How health care could lower health-care costs
I'm listening to Dr. Paul Ewald explain his theory that deadly diseases are caused by common infections. Take cancer. In recent years, we've tied a lot of cancers to fairly common infections (HPV leads to cervical cancer, the infection that leads to gastric reflux also increases the risk of esophageal cancer, etc.), and Ewald believes that's part of a much larger story: Cancer is usually caused by latent, low-grade infections that persist in the body by weakening cells, and these weakened and damaged cells are easier targets for cancer. To stop cancer, you have to focus on the infections that precede it.

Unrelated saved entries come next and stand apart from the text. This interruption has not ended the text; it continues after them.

-- ==== Sys2Proof/Syntax.lean ====
section
/-!
DEFINITION. The commands of the SR9420: one constructor for each row of spec/opcode_table.json.
-/
namespace Sys2Proof
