-- ==== Sys2Proof/Machine/Regs.lean ====
section
/-!
DEFINITION. The register maps of spec/ (R9, Table 0.6): one name per register, with its address and reset value, one name per
field, with its bits, and the table of register classes that a plain register write consults. The names are the
spec's own. A field whose reset the spec gives as "image", "fuse", "strap" or a record reads 0 until that
source is applied. Indices that the spec writes in lower case are the arguments.
-/
namespace Sys2Proof.Machine.R

open Sys2Proof.Machine

/-! ### Registers of spec/02_structure_image.md -/

def SCFG_STATUS : Reg := ⟨0x40000000, 0xFF0003⟩
def SCFG_STATUS_RELOAD_PART : RF := ⟨SCFG_STATUS, 16, 8⟩
def SCFG_STATUS_RELOAD_STATE : RF := ⟨SCFG_STATUS, 10, 3⟩
def SCFG_STATUS_RST_DEFERRED : RF := ⟨SCFG_STATUS, 9, 1⟩
def SCFG_STATUS_FLOOR_REFUSED : RF := ⟨SCFG_STATUS, 8, 1⟩
def SCFG_STATUS_PERSISTING : RF := ⟨SCFG_STATUS, 5, 1⟩
def SCFG_STATUS_FALLBACK : RF := ⟨SCFG_STATUS, 4, 1⟩
def SCFG_STATUS_TRIAL : RF := ⟨SCFG_STATUS, 3, 1⟩
def SCFG_STATUS_IN_SLOT : RF := ⟨SCFG_STATUS, 2, 1⟩
def SCFG_STATUS_BASE_SLOT : RF := ⟨SCFG_STATUS, 0, 2⟩
def SCFG_BOOT_CODE : Reg := ⟨0x40000004, 0x0⟩
def SCFG_BOOT_CODE_CODE_B : RF := ⟨SCFG_BOOT_CODE, 16, 16⟩
def SCFG_BOOT_CODE_CODE_A : RF := ⟨SCFG_BOOT_CODE, 0, 16⟩
def SCFG_SEQ : Reg := ⟨0x40000008, 0x0⟩
def SCFG_SEQ_SEQ : RF := ⟨SCFG_SEQ, 0, 32⟩
def SCFG_FLOOR : Reg := ⟨0x4000000C, 0x0⟩
def SCFG_FLOOR_FLOOR : RF := ⟨SCFG_FLOOR, 0, 32⟩
def SCFG_FLOOR_CTRL : Reg := ⟨0x40000010, 0x0⟩
def SCFG_FLOOR_CTRL_KEY : RF := ⟨SCFG_FLOOR_CTRL, 8, 8⟩
def SCFG_FLOOR_CTRL_ADVANCE : RF := ⟨SCFG_FLOOR_CTRL, 0, 1⟩
def SCFG_CHK_CODE : Reg := ⟨0x40000014, 0x0⟩
def SCFG_CHK_CODE_CODE : RF := ⟨SCFG_CHK_CODE, 0, 16⟩
def SCFG_CHK_OFFSET : Reg := ⟨0x40000018, 0x0⟩
def SCFG_CHK_OFFSET_OFFSET : RF := ⟨SCFG_CHK_OFFSET, 0, 32⟩
def SCFG_DIG_SEL : Reg := ⟨0x40000020, 0x0⟩
def SCFG_DIG_SEL_SEG : RF := ⟨SCFG_DIG_SEL, 0, 4⟩
def SCFG_DIGk (k : Nat) : Reg := ⟨0x40000024 + 0x4 * k, 0x0⟩
def SCFG_DIGk_DIGEST (k : Nat) : RF := ⟨SCFG_DIGk k, 0, 32⟩
def SCFG_RQn_ADDR (n : Nat) : Reg := ⟨0x40000100 + 0x20 * n, 0x0⟩
def SCFG_RQn_ADDR_ADDR (n : Nat) : RF := ⟨SCFG_RQn_ADDR n, 6, 26⟩
def SCFG_RQn_LEN (n : Nat) : Reg := ⟨0x40000104 + 0x20 * n, 0x0⟩
def SCFG_RQn_LEN_LEN (n : Nat) : RF := ⟨SCFG_RQn_LEN n, 2, 21⟩
def SCFG_RQn_CTRL (n : Nat) : Reg := ⟨0x40000108 + 0x20 * n, 0x0⟩
def SCFG_RQn_CTRL_PERSIST (n : Nat) : RF := ⟨SCFG_RQn_CTRL n, 1, 1⟩
def SCFG_RQn_CTRL_START (n : Nat) : RF := ⟨SCFG_RQn_CTRL n, 0, 1⟩
def SCFG_RQn_STAT (n : Nat) : Reg := ⟨0x4000010C + 0x20 * n, 0x0⟩
def SCFG_RQn_STAT_CODE (n : Nat) : RF := ⟨SCFG_RQn_STAT n, 16, 16⟩
def SCFG_RQn_STAT_PERSIST_FAIL (n : Nat) : RF := ⟨SCFG_RQn_STAT n, 4, 1⟩
def SCFG_RQn_STAT_PERSISTED (n : Nat) : RF := ⟨SCFG_RQn_STAT n, 3, 1⟩
def SCFG_RQn_STAT_STATE (n : Nat) : RF := ⟨SCFG_RQn_STAT n, 0, 3⟩
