/-- A frame is stored in the ring's next buffer (R362, R363, R370); a ring that cannot take it counts FULL. -/
def State.rxStore (s : State) (p r : Nat) (f : List Byte) (t : Time) : State :=
  let w := ethWho p r
  let full (s : State) : State := s.incSat (R.ETH_Pp_DROPS_FULL p)
  let size := s.get (R.ETH_Pp_Rr_SIZE_RXSIZE p r)
  let head := s.get (R.ETH_Pp_Rr_RXPTR_HEAD p r)
  let a := s.get (R.ETH_Pp_Rr_RXBASE_BASE p r) * 16 + 16 * head
  if !s.on (R.ETH_Pp_Rr_CTRL_RX_EN p r) || size == 0 || head == s.get (R.ETH_Pp_Rr_RXPTR_TAIL p r) then full s
  else if !s.reach w.req w.view false .write a 16 then full (s.refuse w.req w.view .write a 16)
  else match s.memRead w a 4 with
    | (none, s) => full s
    | (some d, s) =>
      let buf := leNat d
      let tag := tagged f
      let g := if tag then f.take 12 ++ f.drop 16 else f
      if !s.reach w.req w.view false .write buf g.length then full (s.refuse w.req w.view .write buf g.length)
      else
        let (ok, s) := s.memWrite w buf g
        if !ok then full s
        else
          let (v, s) := s.fresh
          let st := t + BitVec.ofNat 64 (v % 65) - BitVec.ofNat 64 (32 + s.get (R.ETH_Pp_TSLAT_INGRESS p))
          let fl := (ptpAt f).isSome.toNat + (if tag then 4 * (byteOf f 14 / 32) + 32 else 0)
          let s := (s.memWrite w (a + 4) (leBytes 2 g.length ++ leBytes 1 fl ++ leBytes 1 0 ++ leBytes 8 st.toNat)).2
          let x := s.ethPort p
          ((s.put (R.ETH_Pp_Rr_RXPTR_HEAD p r) ((head + 1) % size)).setEth p
            { x with waiting := x.waiting.upd [] r (· ++ [head]) }).settleRing p r

/-- A frame for ring `r` enters the 256 KiB buffer of port `p` (Table 1.5, R362); one that does not fit is counted in FULL. -/
def State.ethEnter (s : State) (p r : Nat) (f : List Byte) (t : Time) : State :=
  let x := s.ethPort p
  if 262144 < x.buf.foldl (fun k e => k + e.bytes.length) f.length then s.incSat (R.ETH_Pp_DROPS_FULL p)
  else s.setEth p { x with buf := x.buf ++ [⟨r, f, t⟩] }

/-- The engine of port `p` moves the oldest frame of its buffer to the ring's buffer in SRAM (R362). -/
def State.ethMove (s : State) (p : Nat) : State :=
  let x := s.ethPort p
  match x.buf with
  | [] => s
  | e :: es => (s.setEth p { x with buf := es }).rxStore p e.ring e.bytes e.time

/-- A received frame, from destination address to FCS, whose time-stamp point passed at `t` (R362): it has ended, at 25.6 ticks a byte. -/
def State.ethReceive (s : State) (p : Nat) (fr : List Byte) (t : Time) : State :=
  let f := fr.take (fr.length - 4)
  if !s.ethRuns p false || !s.on (R.ETH_Pp_STATUS_LINK_UP p) || !s.reached t || decide (5 * s.since t < 128 * fr.length) then s
  else if fr.drop (fr.length - 4) != fcsOf f then s.incSat (R.ETH_Pp_DROPS_FCS p)
  else if fr.length < 64 || (if tagged f then 1522 else 1518) < fr.length then s.incSat (R.ETH_Pp_DROPS_SIZE p)
  else
    let vid := if tagged f then be16 f 14 % 4096 else 0
    let ring := if vid = 0 then some 8 else (List.range 8).find? fun r => s.ethVlan p r == vid
    match ring with
    | none => s.incSat (R.ETH_Pp_DROPS_NOVLAN p)
    | some r => if s.ethAccepts p r f then (s.ethEnter p r f t).ethMove p else s

/-! ### Link, capture and time -/

/-- Block lock and hi-BER of port `p` (R361); the frame on the wire at a loss is sent again. -/
def State.ethLink (s : State) (p : Nat) (lock hiBer : Bool) : State :=
  let up := lock && !hiBer
  let was := s.on (R.ETH_Pp_STATUS_LINK_UP p)
  let s := ((s.putB (R.ETH_Pp_STATUS_BLOCK_LOCK p) lock).putB (R.ETH_Pp_STATUS_HI_BER p) hiBer).putB (R.ETH_Pp_STATUS_LINK_UP p) up
  if up = was then s
  else
    let s := s.when (!up) fun s => s.setEth p { s.ethPort p with wire := none }
    (s.put (R.ETH_Pp_STATUS_LINK_CHG p) 1).raise (719 + 4 * p)

/-- An event at ETHp_CAPTURE (R374). -/
def State.ethCapture (s : State) (p : Nat) (cause : Cause) : State :=
  ((s.putTime (R.ETH_Pp_CAP_LO p) (R.ETH_Pp_CAP_HI p) s.now).put (R.ETH_Pp_STATUS_CAP_DONE p) 1).emit (718 + 4 * p) cause

/-- A write of `v` to ETH_PTP_OFS_HI applies OFS (R373). -/
def ptpOfsWrite (v : Nat) (s : State) : State :=
  { s.wr R.ETH_PTP_OFS_HI (BitVec.ofNat 32 v) with ptpOfs := s.get R.ETH_PTP_OFS_LO_OFS_LO + v % 2 ^ 32 * 2 ^ 32 }
/-- A write of `v` to ETH_PTP_SEC_HI applies SEC (R373). -/
def ptpSecWrite (v : Nat) (s : State) : State :=
  { s.wr R.ETH_PTP_SEC_HI (BitVec.ofNat 32 (v % 65536)) with ptpSec := s.get R.ETH_PTP_SEC_LO_SEC_LO + v % 65536 * 2 ^ 32 }

/-- Ring `r` of both ports at a reset of its partition (R369): registers and queued frames go, a frame on the wire completes
without write-back. -/
def State.ethRingReset (s : State) (p r : Nat) : State :=
  let x := s.ethPort p
  let x := { x with buf := x.buf.filter (·.ring != r), heads := x.heads.drop (· == r), waiting := x.waiting.drop (· == r),
                    wire := x.wire.map fun w => if w.ring = some r then { w with ring := none } else w }
  (s.setEth p x).putBit (R.ETH_Pp_RXSUM_RING p) r false

/-! ### Commands -/

/-- ETH_RX_FRAME (R362). -/
def execEthRxFrame (p : Fin 2) (fr : List Byte) (t : Time) (s : State) : Out := .next (s.ethReceive p fr t)
/-- ETH_TX_SELECT (R366). -/
def execEthTxSelect (p : Fin 2) (s : State) : Out := .next (s.txSelect p)
/-- ETH_TAIL_WRITE (R363). -/
def execEthTailWrite (q : Requester) (p : Fin 2) (r : Fin 9) (rx : Bool) (tail : BitVec 12) (s : State) : Out :=
  regWrite q (if rx then R.ETH_Pp_Rr_RXPTR p r else R.ETH_Pp_Rr_TXPTR p r) (ethPtrWrite p r rx tail.toNat) s
/-- GCL_CHANGE (R367): a write of `v` to ETH_Pp_GCL_CTRL with CHANGE set. -/
def execGclChange (q : Requester) (p : Fin 2) (v : Word) (s : State) : Out :=
  regWrite q (R.ETH_Pp_GCL_CTRL p) (gclCtrlWrite p v.toNat) s
/-- GCL_SWITCH (R367). -/
def execGclSwitch (p : Fin 2) (s : State) : Out :=
  .next (if !s.gclQualifies p then s
    else
      let l := (List.range (s.get (R.ETH_Pp_GCL_CTRL_ADMIN_LEN p))).map fun k =>
        (s.get (R.ETH_Pp_GCLk_GATES p k), s.get (R.ETH_Pp_GCLk_INTERVAL p k))
      (s.put (R.ETH_Pp_GCL_CTRL_PENDING p) 0).setEth p
        { s.ethPort p with oper := l, changed := none,
                           base := timeOf (s.get (R.ETH_Pp_GCL_BASE_LO_BASE_LO p)) (s.get (R.ETH_Pp_GCL_BASE_HI_BASE_HI p)) })
/-- ETH_LINK_CHANGE (R361). -/
def execEthLinkChange (p : Fin 2) (lock hiBer : Bool) (s : State) : Out := .next (s.ethLink p lock hiBer)
/-- TIME_RATE_WRITE (R372): the rate of device time against the main reference, which no other state shows. -/
def execTimeRateWrite (q : Requester) (v : Word) (s : State) : Out :=
  regWrite q R.ETH_TIME_RATE (fun s => s.wr R.ETH_TIME_RATE v) s
/-- PTP_OFS_APPLY (R373). -/
def execPtpOfsApply (q : Requester) (v : Word) (s : State) : Out := regWrite q R.ETH_PTP_OFS_HI (ptpOfsWrite v.toNat) s
/-- PTP_SEC_APPLY (R373). -/
def execPtpSecApply (q : Requester) (v : Word) (s : State) : Out := regWrite q R.ETH_PTP_SEC_HI (ptpSecWrite v.toNat) s

end Sys2Proof.Machine
end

I have no idea if this is true or not, of course. But if it's true, and if those infections can be solved through cheap interventions (hygienic efforts to reduce their spread, targeted medicines to run them out of the body), treating cancer could prove to be, well, quite cheap. These are the great unknowns of medicine going forward: If medicine gets much better because it comes up with extraordinarily expensive ways to treat illnesses, we're in some real trouble and will face some incredibly hard choices. The word for that world, I think, is "rationing." But if we figure out fairly cheap interventions, we could see costs trend down on their own: Being able to stop diabetes early can save hundreds of thousands of dollars over a patient's lifetime. Policy isn't everything.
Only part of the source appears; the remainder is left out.